- Task requirements
Which lines of the entries hold the string "toNat"? Copy each one.

- Supplied material
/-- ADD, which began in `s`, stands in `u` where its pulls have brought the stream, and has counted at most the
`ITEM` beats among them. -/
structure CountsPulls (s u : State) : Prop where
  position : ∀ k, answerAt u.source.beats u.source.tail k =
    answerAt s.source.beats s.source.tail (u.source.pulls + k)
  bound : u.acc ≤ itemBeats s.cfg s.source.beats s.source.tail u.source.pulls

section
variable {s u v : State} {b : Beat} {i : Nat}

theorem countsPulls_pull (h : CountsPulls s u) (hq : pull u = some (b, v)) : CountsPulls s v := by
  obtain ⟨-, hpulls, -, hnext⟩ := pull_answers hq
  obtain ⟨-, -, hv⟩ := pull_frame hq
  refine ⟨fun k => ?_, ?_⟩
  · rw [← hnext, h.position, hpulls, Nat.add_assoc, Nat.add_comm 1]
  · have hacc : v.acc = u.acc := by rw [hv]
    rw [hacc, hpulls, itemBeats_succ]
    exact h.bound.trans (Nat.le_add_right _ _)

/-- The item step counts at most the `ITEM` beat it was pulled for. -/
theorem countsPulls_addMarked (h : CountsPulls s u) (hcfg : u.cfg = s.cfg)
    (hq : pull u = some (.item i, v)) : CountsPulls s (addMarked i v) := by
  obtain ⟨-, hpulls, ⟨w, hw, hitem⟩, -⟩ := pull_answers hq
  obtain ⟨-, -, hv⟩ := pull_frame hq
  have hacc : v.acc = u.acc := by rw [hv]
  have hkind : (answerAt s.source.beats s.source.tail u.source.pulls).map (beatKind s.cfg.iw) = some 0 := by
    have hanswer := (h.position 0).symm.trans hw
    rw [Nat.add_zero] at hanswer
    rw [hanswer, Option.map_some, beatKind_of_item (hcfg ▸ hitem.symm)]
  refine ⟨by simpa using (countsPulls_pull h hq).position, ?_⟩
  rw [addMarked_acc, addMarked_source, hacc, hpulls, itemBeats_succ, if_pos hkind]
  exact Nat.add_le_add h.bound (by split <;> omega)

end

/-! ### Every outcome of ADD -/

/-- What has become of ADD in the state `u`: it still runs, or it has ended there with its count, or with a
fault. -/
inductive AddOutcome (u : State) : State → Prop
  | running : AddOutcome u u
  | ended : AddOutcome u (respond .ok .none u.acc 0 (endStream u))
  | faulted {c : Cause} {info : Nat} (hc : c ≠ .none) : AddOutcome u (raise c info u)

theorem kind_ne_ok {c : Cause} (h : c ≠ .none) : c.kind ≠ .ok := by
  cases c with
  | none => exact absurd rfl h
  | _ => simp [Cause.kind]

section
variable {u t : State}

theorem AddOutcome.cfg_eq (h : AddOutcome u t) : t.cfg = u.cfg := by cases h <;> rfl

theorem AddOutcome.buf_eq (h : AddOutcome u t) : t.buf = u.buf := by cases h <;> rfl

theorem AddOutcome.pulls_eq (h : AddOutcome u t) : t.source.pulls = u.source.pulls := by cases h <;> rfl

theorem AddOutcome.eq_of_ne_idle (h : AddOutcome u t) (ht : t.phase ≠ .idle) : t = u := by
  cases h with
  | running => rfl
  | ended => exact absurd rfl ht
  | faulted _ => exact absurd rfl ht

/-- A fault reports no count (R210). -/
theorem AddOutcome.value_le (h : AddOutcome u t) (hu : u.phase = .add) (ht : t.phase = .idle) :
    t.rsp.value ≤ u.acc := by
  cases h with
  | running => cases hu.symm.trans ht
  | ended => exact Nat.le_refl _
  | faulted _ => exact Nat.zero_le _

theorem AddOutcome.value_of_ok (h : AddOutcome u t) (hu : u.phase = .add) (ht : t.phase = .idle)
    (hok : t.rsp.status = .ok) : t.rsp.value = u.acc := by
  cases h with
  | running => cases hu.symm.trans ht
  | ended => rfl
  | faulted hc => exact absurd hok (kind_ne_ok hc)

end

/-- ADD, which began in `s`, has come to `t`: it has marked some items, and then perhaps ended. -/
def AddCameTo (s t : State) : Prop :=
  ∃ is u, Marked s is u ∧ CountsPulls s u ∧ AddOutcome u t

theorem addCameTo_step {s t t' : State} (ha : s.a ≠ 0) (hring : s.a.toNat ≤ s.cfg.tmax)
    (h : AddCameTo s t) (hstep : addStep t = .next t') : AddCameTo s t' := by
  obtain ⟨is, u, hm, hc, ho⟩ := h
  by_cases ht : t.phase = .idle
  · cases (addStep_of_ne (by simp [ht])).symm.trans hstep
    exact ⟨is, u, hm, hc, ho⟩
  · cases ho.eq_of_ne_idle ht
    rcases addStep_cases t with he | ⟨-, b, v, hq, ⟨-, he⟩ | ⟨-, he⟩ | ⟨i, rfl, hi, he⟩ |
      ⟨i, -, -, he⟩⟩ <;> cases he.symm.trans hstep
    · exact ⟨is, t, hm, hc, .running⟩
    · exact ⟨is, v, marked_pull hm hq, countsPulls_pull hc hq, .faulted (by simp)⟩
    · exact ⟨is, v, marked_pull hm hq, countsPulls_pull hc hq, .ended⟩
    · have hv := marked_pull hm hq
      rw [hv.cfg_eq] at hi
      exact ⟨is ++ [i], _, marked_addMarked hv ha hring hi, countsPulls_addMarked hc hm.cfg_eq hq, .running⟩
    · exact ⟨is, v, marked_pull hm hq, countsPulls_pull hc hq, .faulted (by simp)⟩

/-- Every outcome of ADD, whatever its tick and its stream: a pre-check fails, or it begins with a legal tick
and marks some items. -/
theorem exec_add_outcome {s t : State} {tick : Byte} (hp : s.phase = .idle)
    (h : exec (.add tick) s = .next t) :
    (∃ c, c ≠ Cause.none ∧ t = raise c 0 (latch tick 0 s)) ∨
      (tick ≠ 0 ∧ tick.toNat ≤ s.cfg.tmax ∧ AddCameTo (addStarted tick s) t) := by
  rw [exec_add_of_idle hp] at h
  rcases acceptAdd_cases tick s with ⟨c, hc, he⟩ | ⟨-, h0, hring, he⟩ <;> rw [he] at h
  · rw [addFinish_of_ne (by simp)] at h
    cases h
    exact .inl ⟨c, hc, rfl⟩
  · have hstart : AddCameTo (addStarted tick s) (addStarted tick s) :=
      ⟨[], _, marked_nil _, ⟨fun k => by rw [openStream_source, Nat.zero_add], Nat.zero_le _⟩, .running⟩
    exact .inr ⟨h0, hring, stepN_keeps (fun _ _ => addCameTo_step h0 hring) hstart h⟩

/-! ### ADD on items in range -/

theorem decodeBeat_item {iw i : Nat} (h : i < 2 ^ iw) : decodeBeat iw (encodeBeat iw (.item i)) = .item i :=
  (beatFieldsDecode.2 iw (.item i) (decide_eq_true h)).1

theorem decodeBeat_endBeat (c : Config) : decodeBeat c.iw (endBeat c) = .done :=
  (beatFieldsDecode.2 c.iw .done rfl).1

--

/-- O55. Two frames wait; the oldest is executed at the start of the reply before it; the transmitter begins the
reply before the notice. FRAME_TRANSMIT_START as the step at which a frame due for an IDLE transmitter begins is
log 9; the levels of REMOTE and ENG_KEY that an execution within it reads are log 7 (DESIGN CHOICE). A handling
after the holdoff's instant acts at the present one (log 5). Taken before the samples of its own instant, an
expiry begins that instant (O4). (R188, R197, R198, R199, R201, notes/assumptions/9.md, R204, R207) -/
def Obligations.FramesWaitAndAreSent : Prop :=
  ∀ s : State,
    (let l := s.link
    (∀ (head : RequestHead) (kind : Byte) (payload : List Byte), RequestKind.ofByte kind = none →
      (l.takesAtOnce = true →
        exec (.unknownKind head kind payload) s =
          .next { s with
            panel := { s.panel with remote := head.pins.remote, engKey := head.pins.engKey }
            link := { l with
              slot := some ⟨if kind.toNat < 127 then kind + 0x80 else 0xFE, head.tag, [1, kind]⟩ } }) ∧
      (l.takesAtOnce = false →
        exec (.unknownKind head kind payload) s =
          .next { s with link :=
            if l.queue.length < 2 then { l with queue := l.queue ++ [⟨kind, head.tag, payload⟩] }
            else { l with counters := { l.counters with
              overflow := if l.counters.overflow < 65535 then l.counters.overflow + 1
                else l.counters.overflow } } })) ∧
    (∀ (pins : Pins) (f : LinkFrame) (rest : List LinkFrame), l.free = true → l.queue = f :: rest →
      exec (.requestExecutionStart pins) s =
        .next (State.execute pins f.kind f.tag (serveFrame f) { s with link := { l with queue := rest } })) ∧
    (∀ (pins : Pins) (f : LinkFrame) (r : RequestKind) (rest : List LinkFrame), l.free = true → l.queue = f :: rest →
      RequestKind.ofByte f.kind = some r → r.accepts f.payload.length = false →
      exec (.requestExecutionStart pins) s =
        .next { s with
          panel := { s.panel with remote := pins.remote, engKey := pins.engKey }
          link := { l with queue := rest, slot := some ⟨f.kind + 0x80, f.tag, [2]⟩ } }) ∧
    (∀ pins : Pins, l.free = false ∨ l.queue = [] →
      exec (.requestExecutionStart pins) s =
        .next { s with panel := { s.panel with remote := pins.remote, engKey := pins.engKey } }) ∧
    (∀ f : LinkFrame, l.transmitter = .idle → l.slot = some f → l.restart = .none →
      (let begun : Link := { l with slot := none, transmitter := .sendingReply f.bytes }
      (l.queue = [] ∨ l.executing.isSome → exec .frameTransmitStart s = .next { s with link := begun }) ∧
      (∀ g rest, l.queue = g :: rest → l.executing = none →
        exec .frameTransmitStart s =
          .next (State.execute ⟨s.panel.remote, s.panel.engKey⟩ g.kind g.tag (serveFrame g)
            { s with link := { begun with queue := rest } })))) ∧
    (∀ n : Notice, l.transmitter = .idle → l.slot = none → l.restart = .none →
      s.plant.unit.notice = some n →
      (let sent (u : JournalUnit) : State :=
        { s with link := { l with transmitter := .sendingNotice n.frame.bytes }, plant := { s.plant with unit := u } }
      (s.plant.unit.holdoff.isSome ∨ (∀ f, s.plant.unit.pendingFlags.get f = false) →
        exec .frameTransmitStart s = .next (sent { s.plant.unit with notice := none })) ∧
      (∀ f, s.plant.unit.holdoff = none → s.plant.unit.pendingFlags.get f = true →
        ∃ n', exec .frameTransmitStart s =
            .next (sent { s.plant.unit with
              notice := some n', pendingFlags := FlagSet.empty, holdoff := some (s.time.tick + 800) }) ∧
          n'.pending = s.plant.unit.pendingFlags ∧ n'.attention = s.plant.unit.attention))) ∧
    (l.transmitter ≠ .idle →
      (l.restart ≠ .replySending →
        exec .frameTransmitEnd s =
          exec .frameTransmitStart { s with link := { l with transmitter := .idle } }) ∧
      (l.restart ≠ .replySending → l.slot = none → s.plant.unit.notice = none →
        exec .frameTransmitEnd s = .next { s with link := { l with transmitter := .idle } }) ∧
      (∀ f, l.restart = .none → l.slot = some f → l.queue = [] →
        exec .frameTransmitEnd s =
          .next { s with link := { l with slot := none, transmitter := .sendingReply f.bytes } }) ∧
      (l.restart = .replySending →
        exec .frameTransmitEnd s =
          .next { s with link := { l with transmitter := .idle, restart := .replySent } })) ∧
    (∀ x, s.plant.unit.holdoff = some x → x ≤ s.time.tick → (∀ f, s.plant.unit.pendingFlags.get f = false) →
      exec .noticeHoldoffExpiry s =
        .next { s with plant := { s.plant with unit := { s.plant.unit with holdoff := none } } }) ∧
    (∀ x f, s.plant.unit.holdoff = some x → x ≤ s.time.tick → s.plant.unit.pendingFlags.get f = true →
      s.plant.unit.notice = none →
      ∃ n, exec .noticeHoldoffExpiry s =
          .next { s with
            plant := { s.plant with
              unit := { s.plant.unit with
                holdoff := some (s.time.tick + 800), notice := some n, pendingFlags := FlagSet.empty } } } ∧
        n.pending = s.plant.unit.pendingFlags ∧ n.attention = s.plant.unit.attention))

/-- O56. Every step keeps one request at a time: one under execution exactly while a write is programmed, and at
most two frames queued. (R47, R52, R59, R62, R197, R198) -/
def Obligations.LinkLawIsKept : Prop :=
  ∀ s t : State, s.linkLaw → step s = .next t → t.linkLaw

- Response below
theorem addCameTo_step {s t t' : State} (ha : s.a ≠ 0) (hring : s.a.toNat ≤ s.cfg.tmax)
      (tick ≠ 0 ∧ tick.toNat ≤ s.cfg.tmax ∧ AddCameTo (addStarted tick s) t) := by
              slot := some ⟨if kind.toNat < 127 then kind + 0x80 else 0xFE, head.tag, [1, kind]⟩ } }) ∧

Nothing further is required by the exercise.